▸ Exercise instructions
Of the records that follow, copy only the lines from the line containing "exec .chien s = .next t ∧" to the line containing "(resultOf roots.length)) t [.epos] ∧", both included, exactly as written.

▸ Exercise input
/-- R151, R152, R164 and R165: the degree and the zero test. -/
def Obligations.PdegPiszRule : Prop :=
  (∀ pa : ArrSel, IsWordOf (BitVec.ofNat 32 (0x42000000 + pa.number.toNat * 2 ^ 16)) (.pdeg pa) ∧
    IsWordOf (BitVec.ofNat 32 (0x43000000 + pa.number.toNat * 2 ^ 16)) (.pisz pa)) ∧
  (∀ fn a b, fn = 2 ∨ fn = 3 → a < 4096 → b < 4096 → a / 256 ≠ 0 ∨ 10 ≤ a / 16 % 16 ∨ a % 16 ≠ 0 ∨ b ≠ 0 →
    IllegalWord (wordOf 4 fn a b)) ∧
  (∀ (pa : ArrSel) (s : State), s.status.fv = false →
    exec (.pdeg pa) s = .next (s.faulted 5) ∧ exec (.pisz pa) s = .next (s.faulted 5)) ∧
  (∀ (pa : ArrSel) (s : State), s.ArraysWf → s.status.fv = true →
    ∃ d, IsDegree (s.coef pa) d ∧ d < 4096 ∧ exec (.pdeg pa) s = .next (s.answered (resultOf d))) ∧
  (∀ (pa : ArrSel) (s : State), s.status.fv = true →
    ((∀ i, s.coef pa i = 0) → exec (.pisz pa) s = .next (s.answered 1)) ∧
    (¬(∀ i, s.coef pa i = 0) → exec (.pisz pa) s = .next (s.answered 0)))

/-- R154 and R166; adding an array register to itself clears it. -/
def Obligations.PaddRule : Prop :=
  (∀ pd pa pb : ArrSel, IsWordOf (BitVec.ofNat 32
    (0x44000000 + pd.number.toNat * 2 ^ 20 + pa.number.toNat * 2 ^ 16 + pb.number.toNat * 2 ^ 12)) (.padd pd pa pb)) ∧
  (∀ a b, a < 4096 → b < 4096 → 10 ≤ a / 256 ∨ 10 ≤ a / 16 % 16 ∨ 10 ≤ a % 16 ∨ b ≠ 0 →
    IllegalWord (wordOf 4 4 a b)) ∧
  (∀ (pd pa pb : ArrSel) (s : State), s.status.fv = false → exec (.padd pd pa pb) s = .next (s.faulted 5)) ∧
  (∀ (pd pa pb : ArrSel) (s : State), s.status.fv = true →
    ∃ t, exec (.padd pd pa pb) s = .next t ∧ KeepsBut (s.answered 0) t [pd] ∧
      ∀ j, j < 4096 → t.coef pd j = s.coef pa j ^^^ s.coef pb j) ∧
  (∀ (sel : ArrSel) (s : State), s.status.fv = true →
    ∃ t, exec (.padd sel sel sel) s = .next t ∧ ∀ j, t.coef sel j = 0)

/-- R155 and R167: overflow exactly when neither source is zero and the degrees add up to more than 4095; otherwise the
convolution, whose degree is the sum of the degrees. -/
def Obligations.PmulRule : Prop :=
  (∀ pd pa pb : ArrSel, IsWordOf (BitVec.ofNat 32
    (0x45000000 + pd.number.toNat * 2 ^ 20 + pa.number.toNat * 2 ^ 16 + pb.number.toNat * 2 ^ 12)) (.pmul pd pa pb)) ∧
  (∀ a b, a < 4096 → b < 4096 → 10 ≤ a / 256 ∨ 10 ≤ a / 16 % 16 ∨ 10 ≤ a % 16 ∨ b ≠ 0 →
    IllegalWord (wordOf 4 5 a b)) ∧
  (∀ (pd pa pb : ArrSel) (s : State), s.status.fv = false → exec (.pmul pd pa pb) s = .next (s.faulted 5)) ∧
  (∀ (pd pa pb : ArrSel) (s : State) (da db : Nat), s.status.fv = true →
    IsDegree (s.coef pa) da → IsDegree (s.coef pb) db → s.coef pa da ≠ 0 → s.coef pb db ≠ 0 → 4095 < da + db →
    exec (.pmul pd pa pb) s = .next (s.faulted 7)) ∧
  (∀ (pd pa pb : ArrSel) (s : State) (da db : Nat), s.status.fv = true →
    IsDegree (s.coef pa) da → IsDegree (s.coef pb) db →
    s.coef pa da = 0 ∨ s.coef pb db = 0 ∨ da + db ≤ 4095 →
    ∃ t, exec (.pmul pd pa pb) s = .next t ∧ KeepsBut (s.answered 0) t [pd] ∧
      (∀ j, j < 4096 → t.coef pd j = mulCoef s.gf (s.coef pa) (s.coef pb) j) ∧
      (s.coef pa da = 0 ∨ s.coef pb db = 0 → ∀ j, t.coef pd j = 0) ∧
      (s.Inv → s.coef pa da ≠ 0 → s.coef pb db ≠ 0 → IsDegree (t.coef pd) (da + db)))

/-- R168: quotient to `QT` and remainder to `RM`, which together give back the dividend, the remainder zero or of lower
degree than the divisor. -/
def Obligations.PdivmodRule : Prop :=
  (∀ pa pb : ArrSel, IsWordOf (BitVec.ofNat 32
    (0x46000000 + pa.number.toNat * 2 ^ 16 + pb.number.toNat * 2 ^ 12)) (.pdivmod pa pb)) ∧
  (∀ a b, a < 4096 → b < 4096 → a / 256 ≠ 0 ∨ 10 ≤ a / 16 % 16 ∨ 10 ≤ a % 16 ∨ b ≠ 0 →
    IllegalWord (wordOf 4 6 a b)) ∧
  (∀ (pa pb : ArrSel) (s : State), s.status.fv = false → exec (.pdivmod pa pb) s = .next (s.faulted 5)) ∧
  (∀ (pa pb : ArrSel) (s : State), s.status.fv = true → (∀ i, s.coef pb i = 0) →
    exec (.pdivmod pa pb) s = .next (s.faulted 2)) ∧
  (∀ (pa pb : ArrSel) (s : State) (db : Nat), s.status.fv = true → IsDegree (s.coef pb) db → s.coef pb db ≠ 0 →
    ∃ t, exec (.pdivmod pa pb) s = .next t ∧ KeepsBut (s.answered 0) t [.qt, .rm] ∧
      (s.Inv →
        (∀ i, s.coef pa i = mulCoef s.gf (t.coef .qt) (s.coef pb) i ^^^ t.coef .rm i) ∧
        ((∀ i, t.coef .rm i = 0) ∨ ∃ dr, IsDegree (t.coef .rm) dr ∧ dr < db)))

/-- R156 and R169: Horner's loop over the whole array register. -/
def Obligations.PevalRule : Prop :=
  (∀ (pa : ArrSel) (x : Cell),
    IsWordOf (BitVec.ofNat 32 (0x47000000 + pa.number.toNat * 2 ^ 16 + x.toNat)) (.peval pa x)) ∧
  (∀ a b, a < 4096 → b < 4096 → a / 256 ≠ 0 ∨ 10 ≤ a / 16 % 16 ∨ a % 16 ≠ 0 → IllegalWord (wordOf 4 7 a b)) ∧
  (∀ (pa : ArrSel) (x : Cell) (s : State), s.status.fv = false → exec (.peval pa x) s = .next (s.faulted 5)) ∧
  (∀ (pa : ArrSel) (x : Cell) (s : State), s.status.fv = true → ¬s.isElement x →
    exec (.peval pa x) s = .next (s.faulted 6)) ∧
  (∀ (pa : ArrSel) (x : Cell) (s : State), s.ArraysWf → s.status.fv = true → s.isElement x →
    exec (.peval pa x) s = .next (s.answered (resultOf (s.valueAt pa x).toNat))) ∧
  (∀ (pa : ArrSel) (x : Cell) (s : State), s.status.fv = true → s.isElement x →
    exec (.peval pa 0) s = .next (s.answered (resultOf (s.coef pa 0).toNat)) ∧
    ((∀ i, s.coef pa i = 0) → exec (.peval pa x) s = .next (s.answered 0)))

/-- R156: Horner's loop started at the degree or anywhere above gives one value, the sum of the terms; it respects sums
and products; at 0 it is the constant term and at 1 the XOR of all coefficients. -/
def Obligations.EvaluationIsHomomorphism : Prop :=
  ∀ (s : State) (p q : List Cell) (x : Cell), s.Inv → s.status.fv = true →
    (∀ c ∈ p, s.isElement c) → (∀ c ∈ q, s.isElement c) → s.isElement x →
    (∀ d k, IsDegree (Memory.read p) d → d < k → horner s.gf (Memory.read p) k x = polyEval s.gf p x) ∧
    polyEval s.gf p x = xorSum p.length (fun i => s.gf.mul (Memory.read p i) (s.gf.pow x i)) ∧
    polyEval s.gf p 0 = Memory.read p 0 ∧
    polyEval s.gf p 1 = xorSum p.length (Memory.read p) ∧
    polyEval s.gf (polyAdd p q) x = polyEval s.gf p x ^^^ polyEval s.gf q x ∧
    polyEval s.gf (polyMul s.gf p q) x = s.gf.mul (polyEval s.gf p x) (polyEval s.gf q x)

/-! ### Code parameters, generators, encoder -/

/-- R181, R182 and R183. -/
def Obligations.CodeSettersRule : Prop :=
  (∀ v : BitVec 12, IsWordOf (BitVec.ofNat 32 (0x50000000 + v.toNat)) (.csetn v) ∧
    IsWordOf (BitVec.ofNat 32 (0x51000000 + v.toNat)) (.csett v)) ∧
  IsWordOf 0x52000000 (.csetmode .bch) ∧ IsWordOf 0x52000001 (.csetmode .rs) ∧
  (∀ a b, a < 4096 → b < 4096 → 4096 ≤ a * 4096 + b →
    IllegalWord (wordOf 5 0 a b) ∧ IllegalWord (wordOf 5 1 a b)) ∧
  (∀ a b, a < 4096 → b < 4096 → 2 ≤ a * 4096 + b → IllegalWord (wordOf 5 2 a b)) ∧
  (∀ (v : BitVec 12) (mode : Mode) (s : State), s.status.fv = false →
    exec (.csetn v) s = .next (s.faulted 5) ∧ exec (.csett v) s = .next (s.faulted 5) ∧
    exec (.csetmode mode) s = .next (s.faulted 5)) ∧
  (∀ (n : BitVec 12) (s : State), s.status.fv = true → n.toNat < 1 ∨ s.ord < n.toNat →
    exec (.csetn n) s = .next (s.faulted 1)) ∧
  (∀ (n : BitVec 12) (s : State), s.status.fv = true → 1 ≤ n.toNat → n.toNat ≤ s.ord →
    exec (.csetn n) s = .next (({ s with n := n } : State).answered 0)) ∧
  (∀ (t : BitVec 12) (s : State), s.status.fv = true → t.toNat < 1 ∨ 2 ^ s.m.toNat < 2 * t.toNat + 2 →
    exec (.csett t) s = .next (s.faulted 1)) ∧
  (∀ (t : BitVec 12) (s : State), s.status.fv = true → 1 ≤ t.toNat → 2 * t.toNat + 2 ≤ 2 ^ s.m.toNat →
    exec (.csett t) s = .next (({ s with t := BitVec.ofNat 11 t.toNat } : State).answered 0)) ∧
  (∀ (mode : Mode) (s : State), s.status.fv = true →
    exec (.csetmode mode) s = .next (({ s with mode := mode } : State).answered 0))

/-- R186 and R187: `G` becomes the monic polynomial of degree ρ whose roots are exactly α to α^ρ. -/
def Obligations.GengRule : Prop :=
  (∀ rho : BitVec 12, IsWordOf (BitVec.ofNat 32 (0x53000000 + rho.toNat * 4096)) (.geng rho)) ∧
  SecondFieldMustBeZero 5 3 ∧
  (∀ (rho : BitVec 12) (s : State), s.status.fv = false → exec (.geng rho) s = .next (s.faulted 5)) ∧
  (∀ (rho : BitVec 12) (s : State), s.status.fv = true → rho.toNat < 1 ∨ 2 ^ s.m.toNat < rho.toNat + 2 →
    exec (.geng rho) s = .next (s.faulted 1)) ∧
  (∀ (rho : BitVec 12) (s : State), s.status.fv = true → 1 ≤ rho.toNat → rho.toNat + 2 ≤ 2 ^ s.m.toNat →
    ∃ t, exec (.geng rho) s = .next t ∧ KeepsBut (s.answered (resultOf rho.toNat)) t [.g] ∧
      (s.Inv →
        t.coef .g rho.toNat = 1 ∧ (∀ i, rho.toNat < i → t.coef .g i = 0) ∧
        t.coef .g 0 = s.gf.alpha (rho.toNat * (rho.toNat + 1) / 2) ∧
        (∀ i j, 1 ≤ i → i < j → j ≤ rho.toNat → s.gf.alpha i ≠ s.gf.alpha j) ∧
        ∀ x, s.isElement x → (t.valueAt .g x = 0 ↔ ∃ i, 1 ≤ i ∧ i ≤ rho.toNat ∧ x = s.gf.alpha i)))

/-- R188 and R189: `C` is the least set that holds 1 to 2t and is closed under doubling modulo 2^M − 1; `G` becomes the
monic polynomial of degree `|C|` whose roots are exactly the α^j with `j` in `C`. -/
def Obligations.GenbRule : Prop :=
  (∀ t : BitVec 12, IsWordOf (BitVec.ofNat 32 (0x54000000 + t.toNat * 4096)) (.genb t)) ∧
  SecondFieldMustBeZero 5 4 ∧
  (∀ (t : BitVec 12) (s : State), s.status.fv = false → exec (.genb t) s = .next (s.faulted 5)) ∧
  (∀ (t : BitVec 12) (s : State), s.status.fv = true → t.toNat < 1 ∨ 2 ^ s.m.toNat < 2 * t.toNat + 2 →
    exec (.genb t) s = .next (s.faulted 1)) ∧
  (∀ (t : BitVec 12) (s : State), s.Inv → s.status.fv = true → 1 ≤ t.toNat → 2 * t.toNat + 2 ≤ 2 ^ s.m.toNat →
    ∃ (C : List Nat) (u : State), C.Nodup ∧ DoublingClosed s.ord t.toNat C ∧
      (∀ D : List Nat, DoublingClosed s.ord t.toNat D → ∀ j ∈ C, j ∈ D) ∧
      0 ∉ C ∧
      exec (.genb t) s = .next u ∧ KeepsBut (s.answered (resultOf C.length)) u [.g] ∧
      u.coef .g C.length = 1 ∧ (∀ i, C.length < i → u.coef .g i = 0) ∧
      ∀ x, s.isElement x → (u.valueAt .g x = 0 ↔ ∃ j ∈ C, x = s.gf.alpha j))

/-- R188, from general knowledge by the spec's own mark: the generator of `GENB t` is binary, so `ENC` accepts it in BCH
mode, and its degree is at most M·t. -/
def Obligations.GenbIsBinary : Prop :=
  ∀ (t : BitVec 12) (s : State), s.Inv → s.status.fv = true → 1 ≤ t.toNat → 2 * t.toNat + 2 ≤ 2 ^ s.m.toNat →
    ∃ u, exec (.genb t) s = .next u ∧ (∀ i, (u.coef .g i).toNat ≤ 1) ∧
      ∃ d, IsDegree (u.coef .g) d ∧ u.res = resultOf d ∧ 1 ≤ d ∧ d ≤ s.m.toNat * t.toNat

/-- R190 and R191, with the layouts of R33: the checks in order, the cells `ENC` writes and those it does not, and the
parity: the word with the parity in the low coefficients and the data above is a multiple of `G`. -/
def Obligations.EncRule : Prop :=
  IsWordOf 0x55000000 .enc ∧ ImmediateMustBeZero 5 5 ∧
  (∀ s : State, s.status.fv = false → exec .enc s = .next (s.faulted 5)) ∧
  (∀ s : State, s.status.fv = true → (∀ r, ¬s.EncOK r) → exec .enc s = .next (s.faulted 1)) ∧
  (∀ (s : State) (r i : Nat), s.EncOK r → s.mode = .bch → r ≤ i → i < s.n.toNat → 1 < (s.coef .cw i).toNat →
    exec .enc s = .next (s.faulted 6)) ∧
  (∀ (s : State) (r : Nat), s.EncOK r →
    (s.mode = .bch → ∀ i, r ≤ i → i < s.n.toNat → (s.coef .cw i).toNat ≤ 1) →
    ∃ t, exec .enc s = .next t ∧ KeepsBut (s.answered 0) t [.cw] ∧
      (∀ i, i < 4096 → i < s.parityAt r ∨ s.parityAt r + r ≤ i → t.coef .cw i = s.coef .cw i) ∧
      (s.Inv →
        (∃ q : List Cell, (∀ c ∈ q, s.isElement c) ∧ ∀ i,
          (if i < r then t.coef .cw (s.parityAt r + i)
            else if i < s.n.toNat then s.coef .cw (s.dataAt r + (i - r)) else 0)
            = mulCoef s.gf (Memory.read q) (s.coef .g) i) ∧
        (s.mode = .bch → ∀ j, j < r → (t.coef .cw j).toNat ≤ 1) ∧
        ((∀ i, i < s.n.toNat - r → s.coef .cw (s.dataAt r + i) = 0) →
          ∀ j, j < r → t.coef .cw (s.parityAt r + j) = 0)))

/-! ### Decoder -/

/-- R184 and R185: without a field every decoder command faults `NotReady`; with one, a configuration that fails `DecOK`
faults `InvalidParameters`. `ENC` does the same on `GeomOK`. -/
def Obligations.DecoderChecks : Prop :=
  (∀ i ∈ Instr.enc :: decoderCommands, ∀ s : State, s.status.fv = false → exec i s = .next (s.faulted 5)) ∧
  (∀ i ∈ decoderCommands, ∀ s : State, s.status.fv = true → ¬s.DecOK → exec i s = .next (s.faulted 1)) ∧
  (∀ s : State, s.status.fv = true → ¬s.GeomOK → exec .enc s = .next (s.faulted 1)) ∧
  (∀ fn, 5 ≤ fn → fn ≤ 12 → ImmediateMustBeZero 5 fn)

/-- R201 and R202: the syndromes by Horner evaluation, `SZ`, and the frame. -/
def Obligations.SyndRule : Prop :=
  IsWordOf 0x56000000 .synd ∧ ImmediateMustBeZero 5 6 ∧
  (∀ s : State, s.status.fv = false → exec .synd s = .next (s.faulted 5)) ∧
  (∀ s : State, s.status.fv = true → ¬s.DecOK → exec .synd s = .next (s.faulted 1)) ∧
  (∀ s : State, s.DecOK → ¬s.BitsOK → exec .synd s = .next (s.faulted 6)) ∧
  (∀ s : State, s.DecOK → s.BitsOK → ∃ (t : State) (z : Bool),
    exec .synd s = .next t ∧ (z = true ↔ s.InCode (s.coef .cw)) ∧
    KeepsBut (({ s with status := { s.status with sz := z } } : State).answered (if z then 1 else 0)) t [.syn] ∧
    ∀ j, j < 4096 → t.coef .syn j = if j < 2 * s.t.toNat then s.syndrome (s.coef .cw) j else 0)

/-- R204 and R206: `BMA` ends with the variables of the loop, which is transcribed line by line in `bmLoopRun`. -/
def Obligations.BmaRule : Prop :=
  IsWordOf 0x57000000 .bma ∧ ImmediateMustBeZero 5 7 ∧
  (∀ s : State, s.status.fv = false → exec .bma s = .next (s.faulted 5)) ∧
  (∀ s : State, s.status.fv = true → ¬s.DecOK → exec .bma s = .next (s.faulted 1)) ∧
  (∀ s : State, s.DecOK → ∃ (t : State) (v : BmLoop), v = bmLoopRun s.gf (s.coef .syn) (2 * s.t.toNat) ∧
    exec .bma s = .next t ∧
    KeepsBut (({ s with l := BitVec.ofNat 12 v.l, pos := BitVec.ofNat 12 v.pos, bd := v.bd } : State).answered
      (resultOf v.l)) t [.lam, .bp] ∧
    (∀ i, i < 4096 → t.coef .lam i = v.lam i ∧ t.coef .bp i = v.bp i) ∧
    v.l < 4096 ∧ v.pos < 4096) ∧
  (∀ s : State, s.DecOK → (∀ j, j < 2 * s.t.toNat → s.coef .syn j = 0) → ∃ t,
    exec .bma s = .next t ∧ t.l = 0 ∧ t.pos.toNat = 2 * s.t.toNat + 1 ∧ t.bd = 1 ∧
    ∀ i, t.coef .lam i = oneCoef i ∧ t.coef .bp i = oneCoef i)

/-- What R205 says holds after the loop: the bounds, `LAM[0] = 1`, the degree, `BD ≠ 0`, and that `LAM` generates the
syndrome sequence. -/
def Obligations.BmaGeneratesSyndromes : Prop :=
  ∀ s : State, s.Inv → s.DecOK → ∃ t, exec .bma s = .next t ∧
    t.l.toNat ≤ 2 * s.t.toNat ∧ 1 ≤ t.pos.toNat ∧ t.pos.toNat ≤ 2 * s.t.toNat + 1 ∧ t.bd ≠ 0 ∧
    t.coef .lam 0 = 1 ∧ (∀ i, t.l.toNat < i → t.coef .lam i = 0) ∧
    ∀ q, t.l.toNat ≤ q → q < 2 * s.t.toNat →
      xorSum (t.l.toNat + 1) (fun i => s.gf.mul (t.coef .lam i) (s.coef .syn (q - i))) = 0

/-- R210 and R214: the positions in ascending order, their count, and the two flags. -/
def Obligations.ChienRule : Prop :=
  IsWordOf 0x58000000 .chien ∧ ImmediateMustBeZero 5 8 ∧
  (∀ s : State, s.status.fv = false → exec .chien s = .next (s.faulted 5)) ∧
  (∀ s : State, s.status.fv = true → ¬s.DecOK → exec .chien s = .next (s.faulted 1)) ∧
  (∀ s : State, s.ArraysWf → s.DecOK → ∃ (t : State) (roots : List Nat),
    roots.Pairwise (· < ·) ∧ (∀ i, i ∈ roots ↔ i < s.n.toNat ∧ s.valueAt .lam (s.gf.alphaNeg i) = 0) ∧
    exec .chien s = .next t ∧
    KeepsBut
      (({ s with
          nroots := BitVec.ofNat 12 roots.length
          status := { s.status with
            tmr := decide (s.t.toNat < roots.length), rlm := decide (roots.length ≠ s.l.toNat) } } : State).answered
        (resultOf roots.length)) t [.epos] ∧
    roots.length < 4096 ∧ ∀ j, j < 4096 → (t.coef .epos j).toNat = roots.getD j 0)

▸ Exercise output
    exec .chien s = .next t ∧
    KeepsBut
      (({ s with
          nroots := BitVec.ofNat 12 roots.length
          status := { s.status with
            tmr := decide (s.t.toNat < roots.length), rlm := decide (roots.length ≠ s.l.toNat) } } : State).answered
        (resultOf roots.length)) t [.epos] ∧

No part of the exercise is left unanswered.